PROVIDED RECORDS:
§ §
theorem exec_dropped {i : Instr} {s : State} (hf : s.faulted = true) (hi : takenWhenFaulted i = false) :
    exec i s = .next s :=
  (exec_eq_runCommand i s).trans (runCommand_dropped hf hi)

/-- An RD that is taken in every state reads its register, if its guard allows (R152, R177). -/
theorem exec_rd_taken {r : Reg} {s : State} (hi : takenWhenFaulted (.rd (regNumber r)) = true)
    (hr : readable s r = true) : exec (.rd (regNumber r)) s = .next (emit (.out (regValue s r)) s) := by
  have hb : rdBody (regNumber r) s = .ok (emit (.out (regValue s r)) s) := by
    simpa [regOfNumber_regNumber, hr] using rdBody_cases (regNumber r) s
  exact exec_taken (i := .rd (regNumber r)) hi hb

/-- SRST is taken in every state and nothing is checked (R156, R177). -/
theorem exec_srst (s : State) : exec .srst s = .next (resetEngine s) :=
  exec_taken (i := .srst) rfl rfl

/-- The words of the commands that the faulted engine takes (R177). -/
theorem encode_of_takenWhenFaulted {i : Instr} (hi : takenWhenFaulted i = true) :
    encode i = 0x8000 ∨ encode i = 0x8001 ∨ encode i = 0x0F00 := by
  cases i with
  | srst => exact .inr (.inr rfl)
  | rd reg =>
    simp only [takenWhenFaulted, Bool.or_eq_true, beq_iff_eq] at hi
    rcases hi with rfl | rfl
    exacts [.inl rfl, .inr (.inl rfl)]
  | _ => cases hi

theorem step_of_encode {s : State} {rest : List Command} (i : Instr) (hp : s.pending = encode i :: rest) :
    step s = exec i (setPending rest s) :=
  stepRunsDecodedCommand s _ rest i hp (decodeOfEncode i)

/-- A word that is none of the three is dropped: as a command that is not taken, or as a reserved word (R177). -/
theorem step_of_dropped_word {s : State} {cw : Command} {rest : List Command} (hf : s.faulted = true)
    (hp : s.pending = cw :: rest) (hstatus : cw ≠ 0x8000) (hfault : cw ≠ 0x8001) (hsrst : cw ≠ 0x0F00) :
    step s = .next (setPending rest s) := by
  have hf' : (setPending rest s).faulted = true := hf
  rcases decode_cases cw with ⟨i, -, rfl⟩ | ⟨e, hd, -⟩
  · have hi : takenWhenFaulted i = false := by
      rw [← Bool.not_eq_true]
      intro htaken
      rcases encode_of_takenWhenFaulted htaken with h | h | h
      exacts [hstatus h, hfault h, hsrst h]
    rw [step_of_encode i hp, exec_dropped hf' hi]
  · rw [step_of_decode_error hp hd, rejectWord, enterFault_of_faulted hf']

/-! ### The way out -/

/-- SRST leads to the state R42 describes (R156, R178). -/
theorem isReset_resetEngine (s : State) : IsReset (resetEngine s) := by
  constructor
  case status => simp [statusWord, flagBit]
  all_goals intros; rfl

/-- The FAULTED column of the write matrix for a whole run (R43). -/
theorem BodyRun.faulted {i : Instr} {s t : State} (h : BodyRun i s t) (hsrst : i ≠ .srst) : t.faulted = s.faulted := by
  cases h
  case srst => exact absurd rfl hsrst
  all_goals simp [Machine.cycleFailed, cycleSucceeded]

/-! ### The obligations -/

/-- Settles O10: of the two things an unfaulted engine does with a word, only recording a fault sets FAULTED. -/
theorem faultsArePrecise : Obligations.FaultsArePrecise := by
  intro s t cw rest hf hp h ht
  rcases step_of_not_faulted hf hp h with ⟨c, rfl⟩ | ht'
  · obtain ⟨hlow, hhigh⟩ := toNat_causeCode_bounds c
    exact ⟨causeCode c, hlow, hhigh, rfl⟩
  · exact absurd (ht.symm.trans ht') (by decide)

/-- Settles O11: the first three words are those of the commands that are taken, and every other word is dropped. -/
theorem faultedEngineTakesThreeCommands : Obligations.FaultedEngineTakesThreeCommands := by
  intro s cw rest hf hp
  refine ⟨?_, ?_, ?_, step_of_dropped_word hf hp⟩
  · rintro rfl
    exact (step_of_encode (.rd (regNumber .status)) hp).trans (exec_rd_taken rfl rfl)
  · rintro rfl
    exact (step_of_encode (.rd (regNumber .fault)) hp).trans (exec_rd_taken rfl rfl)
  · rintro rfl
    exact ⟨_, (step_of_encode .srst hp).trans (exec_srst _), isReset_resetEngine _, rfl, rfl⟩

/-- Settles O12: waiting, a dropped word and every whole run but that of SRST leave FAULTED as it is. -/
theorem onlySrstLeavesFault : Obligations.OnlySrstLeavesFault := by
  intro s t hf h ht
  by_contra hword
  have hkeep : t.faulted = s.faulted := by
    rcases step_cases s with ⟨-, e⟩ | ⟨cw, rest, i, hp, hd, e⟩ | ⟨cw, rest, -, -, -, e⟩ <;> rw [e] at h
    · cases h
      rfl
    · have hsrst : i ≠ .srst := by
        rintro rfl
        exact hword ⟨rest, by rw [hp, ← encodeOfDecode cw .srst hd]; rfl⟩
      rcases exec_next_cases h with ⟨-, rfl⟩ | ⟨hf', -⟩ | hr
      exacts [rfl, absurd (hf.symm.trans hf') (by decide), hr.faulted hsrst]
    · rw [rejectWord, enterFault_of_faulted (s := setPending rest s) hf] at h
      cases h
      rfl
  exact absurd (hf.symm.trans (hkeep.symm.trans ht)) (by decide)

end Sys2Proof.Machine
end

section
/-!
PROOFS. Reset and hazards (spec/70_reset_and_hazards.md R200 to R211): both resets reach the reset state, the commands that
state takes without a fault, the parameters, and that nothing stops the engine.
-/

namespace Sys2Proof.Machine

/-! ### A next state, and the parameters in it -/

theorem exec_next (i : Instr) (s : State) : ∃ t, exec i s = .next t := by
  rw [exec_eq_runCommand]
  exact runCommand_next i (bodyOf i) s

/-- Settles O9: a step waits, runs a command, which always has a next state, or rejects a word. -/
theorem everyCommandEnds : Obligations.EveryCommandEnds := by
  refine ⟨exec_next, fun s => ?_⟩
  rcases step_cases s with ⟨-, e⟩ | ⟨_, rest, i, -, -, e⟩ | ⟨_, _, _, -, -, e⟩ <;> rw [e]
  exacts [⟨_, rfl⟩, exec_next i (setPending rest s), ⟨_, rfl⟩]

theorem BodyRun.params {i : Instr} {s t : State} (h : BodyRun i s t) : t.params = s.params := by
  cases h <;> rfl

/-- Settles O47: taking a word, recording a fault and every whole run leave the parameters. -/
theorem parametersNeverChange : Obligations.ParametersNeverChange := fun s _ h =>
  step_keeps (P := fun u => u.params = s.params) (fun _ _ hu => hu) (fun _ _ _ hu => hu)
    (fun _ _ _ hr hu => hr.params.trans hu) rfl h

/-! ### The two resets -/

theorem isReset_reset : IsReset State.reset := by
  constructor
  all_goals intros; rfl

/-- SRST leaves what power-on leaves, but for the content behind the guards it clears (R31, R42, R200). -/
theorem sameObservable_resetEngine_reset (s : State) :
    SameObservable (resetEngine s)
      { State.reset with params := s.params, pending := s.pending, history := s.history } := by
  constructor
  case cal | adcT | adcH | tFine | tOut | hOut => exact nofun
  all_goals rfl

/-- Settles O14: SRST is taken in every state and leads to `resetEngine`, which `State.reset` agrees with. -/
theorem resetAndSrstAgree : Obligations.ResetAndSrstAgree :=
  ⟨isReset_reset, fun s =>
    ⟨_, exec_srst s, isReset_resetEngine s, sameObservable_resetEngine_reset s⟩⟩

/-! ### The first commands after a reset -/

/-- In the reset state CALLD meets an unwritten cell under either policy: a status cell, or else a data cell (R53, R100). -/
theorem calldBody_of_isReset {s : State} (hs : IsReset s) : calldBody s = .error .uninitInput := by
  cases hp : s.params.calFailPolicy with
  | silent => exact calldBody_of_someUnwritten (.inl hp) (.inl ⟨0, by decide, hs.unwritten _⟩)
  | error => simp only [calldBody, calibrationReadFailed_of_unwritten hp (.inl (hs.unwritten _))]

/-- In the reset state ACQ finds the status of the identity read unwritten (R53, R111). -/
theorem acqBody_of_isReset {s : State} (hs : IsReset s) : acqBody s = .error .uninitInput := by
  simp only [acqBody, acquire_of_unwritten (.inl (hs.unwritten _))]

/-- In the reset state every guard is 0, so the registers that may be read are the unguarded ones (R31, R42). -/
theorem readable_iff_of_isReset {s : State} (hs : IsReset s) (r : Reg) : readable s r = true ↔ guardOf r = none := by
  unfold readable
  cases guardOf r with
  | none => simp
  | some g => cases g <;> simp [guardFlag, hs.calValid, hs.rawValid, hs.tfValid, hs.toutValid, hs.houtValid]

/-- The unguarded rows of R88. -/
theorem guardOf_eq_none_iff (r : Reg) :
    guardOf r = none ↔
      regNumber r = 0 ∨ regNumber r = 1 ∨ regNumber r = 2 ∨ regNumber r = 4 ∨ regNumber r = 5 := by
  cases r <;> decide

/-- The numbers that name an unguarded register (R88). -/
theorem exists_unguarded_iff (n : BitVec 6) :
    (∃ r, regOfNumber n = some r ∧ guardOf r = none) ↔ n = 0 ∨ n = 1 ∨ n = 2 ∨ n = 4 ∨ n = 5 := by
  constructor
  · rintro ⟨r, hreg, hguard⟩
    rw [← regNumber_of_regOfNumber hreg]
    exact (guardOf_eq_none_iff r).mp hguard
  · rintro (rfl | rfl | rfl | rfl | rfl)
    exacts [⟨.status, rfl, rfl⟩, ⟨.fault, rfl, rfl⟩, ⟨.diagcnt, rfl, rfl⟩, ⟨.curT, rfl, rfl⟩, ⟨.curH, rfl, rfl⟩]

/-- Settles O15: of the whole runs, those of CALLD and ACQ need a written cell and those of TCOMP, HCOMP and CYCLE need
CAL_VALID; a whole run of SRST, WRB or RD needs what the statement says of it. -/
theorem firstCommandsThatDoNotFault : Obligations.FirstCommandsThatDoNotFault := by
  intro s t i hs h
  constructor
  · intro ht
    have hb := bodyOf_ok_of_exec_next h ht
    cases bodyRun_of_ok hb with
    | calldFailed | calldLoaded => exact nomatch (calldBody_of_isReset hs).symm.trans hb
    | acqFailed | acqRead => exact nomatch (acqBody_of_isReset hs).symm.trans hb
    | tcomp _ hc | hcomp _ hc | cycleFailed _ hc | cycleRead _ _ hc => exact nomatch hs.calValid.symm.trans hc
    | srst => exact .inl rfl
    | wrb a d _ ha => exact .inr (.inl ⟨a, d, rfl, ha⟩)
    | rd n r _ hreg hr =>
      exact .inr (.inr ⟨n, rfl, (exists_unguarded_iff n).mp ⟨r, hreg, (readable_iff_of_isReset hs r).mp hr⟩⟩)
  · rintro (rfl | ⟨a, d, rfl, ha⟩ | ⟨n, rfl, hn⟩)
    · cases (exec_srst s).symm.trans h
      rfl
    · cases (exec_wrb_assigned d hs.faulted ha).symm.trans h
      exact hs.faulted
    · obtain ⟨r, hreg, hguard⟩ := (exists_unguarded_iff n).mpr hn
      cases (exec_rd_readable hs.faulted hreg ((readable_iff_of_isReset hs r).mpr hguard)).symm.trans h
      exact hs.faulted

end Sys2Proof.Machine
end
§ §
WHAT YOU ARE ASKED TO DO:
The lines holding the word "hreg" are the answer. Pull them out of the records and copy them.

RESULT:
  · rintro ⟨r, hreg, hguard⟩
    rw [← regNumber_of_regOfNumber hreg]
    | rd n r _ hreg hr =>
      exact .inr (.inr ⟨n, rfl, (exists_unguarded_iff n).mp ⟨r, hreg, (readable_iff_of_isReset hs r).mp hr⟩⟩)
    · obtain ⟨r, hreg, hguard⟩ := (exists_unguarded_iff n).mpr hn
      cases (exec_rd_readable hs.faulted hreg ((readable_iff_of_isReset hs r).mpr hguard)).symm.trans h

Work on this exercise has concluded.